# [Exercise instructions]
Take from the material every line that contains the word "setErt".

*** Block opens ***

/-- GRAFT_COPY_DONE (Table 10.2): the target Cmp of every line of all 512 chunks has arrived. -/
def graftCopyDone (c : Nat) (s : Chip) : Chip :=
  match s.graftOf c with
  | none => s
  | some e =>
    if e.st ≠ 2 ∨ s.fld F.MOV_CH_STS.CHUNKS c < 512 then s
    else
      let s := s.setErt { e with st := 3, since := s.time }
      (s.set F.MOV_CH_STS.STATE 3 c).graftEvent e.key 3 0 c 0

/-- The switch takes effect, at a new epoch (R200, R201). -/
def Chip.graftSwitchNow (s : Chip) (e : Ert) : Chip :=
  let s := s.newEpoch
  let s := s.setErt { e with st := 4, flip := s.epCur, prev := none, chunks := [], before := [] }
  let s := s.releaseHeld e.key
  let s := s.set F.MOV_CH_STS.STATE 0 e.chan
  let s := s.set F.MOV_CH_EPOCH.EPOCH s.epCur e.chan
  (s.count (cntChan e.chan 2)).graftEvent e.key 4 0 e.chan s.epCur

/-- GRAFT_SWITCH (R200): every mirrored write of the extent has both Cmps. -/
def graftSwitch (c : Nat) (s : Chip) : Chip :=
  match s.graftOf c with
  | none => s
  | some e =>
    if e.st ≠ 3 ∨ s.mirrors.any (fun m => m.key.same e.key) then s
    else if s.epFull then
      if s.engOwn.contains (.graftSwitch c) then s else { s with engOwn := s.engOwn ++ [.graftSwitch c] }
    else s.graftSwitchNow e

/-- XFER_TO and FLIP_TO in the time base. -/
def Chip.xferTo (s : Chip) : Nat := clampTo 10 60000 (s.fld F.MOV_CFG.XFER_TO) * usT
def Chip.flipTo (s : Chip) : Nat := clampTo 10 60000 (s.fld F.MOV_CFG.FLIP_TO) * usT

/-- GRAFT_XFER_TIMEOUT (R202, cause 6). -/
def graftXferTimeout (c : Nat) (s : Chip) : Chip :=
  match s.graftOf c with
  | none => s
  | some e =>
    let armed := decide (e.st = 1) && decide (e.since + s.xferTo ≤ s.time)
    let line := s.inners.any (fun i => (match i.who with
      | .move d _ _ => decide (d = c)
      | _ => false) && decide (i.start + s.xferTo ≤ s.time))
    if armed || line then s.graftAbort e 6 else s

/-- GRAFT_FLIP_TIMEOUT (R200, cause 7). -/
def graftFlipTimeout (c : Nat) (s : Chip) : Chip :=
  match s.graftOf c with
  | none => s
  | some e => if e.st = 3 ∧ e.since + s.flipTo ≤ s.time then s.graftAbort e 7 else s

/-- CHANNEL_HALT_CLEAR (R203): 1 written to HALTED returns the channel to idle. -/
def channelHaltClear (c : Nat) (s : Chip) : Chip :=
  if s.is F.MOV_CH_STS.HALTED c then (s.set F.MOV_CH_STS.HALTED 0 c).set F.MOV_CH_STS.STATE 0 c else s

/-- ERT_PROBE_START in region `r` (R208): `v` is the word written to ERT_PROBE_SRC. -/
def ertProbe (r : Nat) (v : W) (s : Chip) : Chip :=
  let s := s.wr .ERT_PROBE_SRC r 0 (w32 (v.toNat &&& readMask .ERT_PROBE_SRC))
  if !bitAt v.toNat 31 then s
  else
    let x := extOf v.toNat (s.rd .ERT_PROBE_DPA r).toNat
    let s := (s.wr .ERT_PROBE_RES r 0 0).wr .ERT_PROBE_TDPA r 0 0
    if x.port / 16 ≠ r then s.wr .ERT_PROBE_RES r 0 (w32 (2 ^ 31 + 2 ^ 26))
    else match s.ertKey x with
      | none => s.wr .ERT_PROBE_RES r 0 (w32 (2 ^ 31))
      | some e =>
        let chan := if e.active then e.chan else 0
        let s := s.wr .ERT_PROBE_RES r 0 (w32 (2 ^ 31 + 2 ^ 30 + e.st * 2 ^ 27 + chan * 2 ^ 16 + e.tgt.type * 2 ^ 14 +
          e.tgt.ld * 2 ^ 8 + e.tgt.port))
        s.wr .ERT_PROBE_TDPA r 0 (w32 e.tgt.ext)

end Sys2Proof.Machine
end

*** Block closes ***

# [Output below]
      let s := s.setErt { e with st := 3, since := s.time }
  let s := s.setErt { e with st := 4, flip := s.epCur, prev := none, chunks := [], before := [] }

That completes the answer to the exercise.